- _HOW TO COMPLETE THIS TASK_: Write out the data below exactly, beginning with the first line and ending once the line that has "c.g) c.gid c.sp" is written.

———

/-- The bytes an ldc reads, through the constant cache: a line of its own launch, else the line as memory holds it. -/
def ccRead (s : State) (core lid pa n : Nat) : List Byte × State :=
  let line := lineOf pa
  let fill (s : State) : List Byte × State :=
    let s := foldLine s line
    let bs := physRead s (128 * line) 128
    ((bs.drop (pa % 128)).take n,
     mapCore s core (fun c => { c with cc := (lid, line, bs) :: c.cc.filter (fun e => !(e.1 == lid && e.2.1 == line)) }))
  match ccFind s core lid line with
  | none => fill s
  | some bs =>
    let (k, s) := takeFree s
    -- the device may have refilled the line since
    if Config.chance k then fill s else ((bs.drop (pa % 128)).take n, s)

/-- ldc (R161): one address, of the lowest active lane, for every active lane. -/
def execLdc (w : FmWord) (s : State) : Out :=
  match pre (.ldc w) s with
  | .out o => o
  | .go c =>
    let n := 2 ^ w.size
    if flagFull (.ldc w) c || mustWait s c.gid false false then hold s c
    else match lanesOf c.act with
    | [] => issueNone s (.ldc w) c
    | l :: _ =>
      withGlobal s c .read .read n [(l, addrOf c.g w.base 0xFF w.off l, none)] (fun accs =>
        match accs with
        | [] => issueNone s (.ldc w) c
        | a :: _ =>
          if isPoison s .mem 0 a.pa n then
            .next (trapWait s (mcheckG s 3 (poisonAddr s a.pa n) c.g) c.gid c.sp
              { infoAt 0x3E#6 c.t c.act with flanes := setBit 0 l true, faddr := some a.va })
          else
            let r := ccRead (countUnbacked (walkFold s (whoOf c.g) a.va) a.pa n) c.g.core c.g.lid a.pa n
            .next (issueOp r.2 (.ldc w) c
              { newOp (.ldc w) c with done := true, wrs := loadWrs w.d.toNat n ((lanesOf c.act).map (fun l => (l, r.1))) }))

/-! ### Cache control (R162) -/

def cacheLanes (c : Go) (w : FmWord) : List (Nat × Double × Option (BitVec 6)) :=
  (lanesOf c.act).map (fun l => (l, addrOf c.g w.base w.idx w.off l, none))

/-- cachectl.pf changes no value; a lane that would fault is dropped. -/
def execCachectlPf (w : FmWord) (s : State) : Out :=
  match pre (.cachectlPf w) s with
  | .out o => o
  | .go c => if flagFull (.cachectlPf w) c then hold s c else issueNone s (.cachectlPf w) c

/-- .wb and .evict: checked as a load, then each line is handled. -/
def cacheLines (i : Instr) (w : FmWord) (s : State) (f : State → Nat → State) : Out :=
  match pre i s with
  | .out o => o
  | .go c =>
    if flagFull i c then hold s c
    else match lanesOf c.act with
    | [] => issueNone s i c
    | _ => withGlobal s c .read .fetch 1 (cacheLanes c w) (fun accs =>
        .next (issueOp (accs.foldl (fun s a => f s (lineOf a.pa)) s) i c { newOp i c with done := true }))

/-- cachectl.wb: the line's partials fold, and the line is written back. -/
def execCachectlWb (w : FmWord) (s : State) : Out := cacheLines (.cachectlWb w) w s writeBackLine
/-- cachectl.evict: as .wb, then the line is invalidated, its records with it. -/
def execCachectlEvict (w : FmWord) (s : State) : Out := cacheLines (.cachectlEvict w) w s evictLine

/-- cachectl.cinv: the core's constant cache is emptied for every launch. -/
def execCachectlCinv (w : FmWord) (s : State) : Out :=
  match pre (.cachectlCinv w) s with
  | .out o => o
  | .go c =>
    if flagFull (.cachectlCinv w) c then hold s c
    else if c.act = 0 then issueNone s (.cachectlCinv w) c
    else issueNone (mapCore s c.g.core (fun k => { k with cc := [] })) (.cachectlCinv w) c

/-! ### Conflict detection (R167) -/

def confUnit (c : Go) (w : FmWord) (l : Nat) : Nat := (addrOf c.g w.base w.idx w.off l).toNat / 2 ^ w.size

def confWord (i : Instr) (w : FmWord) (s : State) (rel : Go → Nat → Nat → Bool) : Out :=
  runLanes i s (.reg w.d) (fun c l => res32 (maskOf (fun m => c.act.getLsbD m && rel c l m)))

/-- conf.eq. -/
def execConfEq (w : FmWord) (s : State) : Out := confWord (.confEq w) w s (fun c l m => confUnit c w m == confUnit c w l)
/-- conf.lt. -/
def execConfLt (w : FmWord) (s : State) : Out :=
  confWord (.confLt w) w s (fun c l m => decide (m < l) && confUnit c w m == confUnit c w l)
/-- conf.bank. -/
def execConfBank (w : FmWord) (s : State) : Out :=
  confWord (.confBank w) w s (fun c l m => confUnit c w m % 32 == confUnit c w l % 32 && confUnit c w m != confUnit c w l)

/-! ### Fences (R168) -/

/-- The words whose pending accesses an acquire or full fence holds the later ones behind. -/
def fenced : Instr → Bool
  | .ld _ | .st _ | .lds _ | .sts _ | .ldv _ | .stv _ | .atom _ | .atoms _ | .red _ | .gather _ | .gatherBnd _
  | .vbufZ _ | .vbufId _ | .vbufAll _ | .vbufZmax _ => true
  | _ => false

———

- _YOUR SOLUTION_:
/-- The bytes an ldc reads, through the constant cache: a line of its own launch, else the line as memory holds it. -/
def ccRead (s : State) (core lid pa n : Nat) : List Byte × State :=
  let line := lineOf pa
  let fill (s : State) : List Byte × State :=
    let s := foldLine s line
    let bs := physRead s (128 * line) 128
    ((bs.drop (pa % 128)).take n,
     mapCore s core (fun c => { c with cc := (lid, line, bs) :: c.cc.filter (fun e => !(e.1 == lid && e.2.1 == line)) }))
  match ccFind s core lid line with
  | none => fill s
  | some bs =>
    let (k, s) := takeFree s
    -- the device may have refilled the line since
    if Config.chance k then fill s else ((bs.drop (pa % 128)).take n, s)

/-- ldc (R161): one address, of the lowest active lane, for every active lane. -/
def execLdc (w : FmWord) (s : State) : Out :=
  match pre (.ldc w) s with
  | .out o => o
  | .go c =>
    let n := 2 ^ w.size
    if flagFull (.ldc w) c || mustWait s c.gid false false then hold s c
    else match lanesOf c.act with
    | [] => issueNone s (.ldc w) c
    | l :: _ =>
      withGlobal s c .read .read n [(l, addrOf c.g w.base 0xFF w.off l, none)] (fun accs =>
        match accs with
        | [] => issueNone s (.ldc w) c
        | a :: _ =>
          if isPoison s .mem 0 a.pa n then
            .next (trapWait s (mcheckG s 3 (poisonAddr s a.pa n) c.g) c.gid c.sp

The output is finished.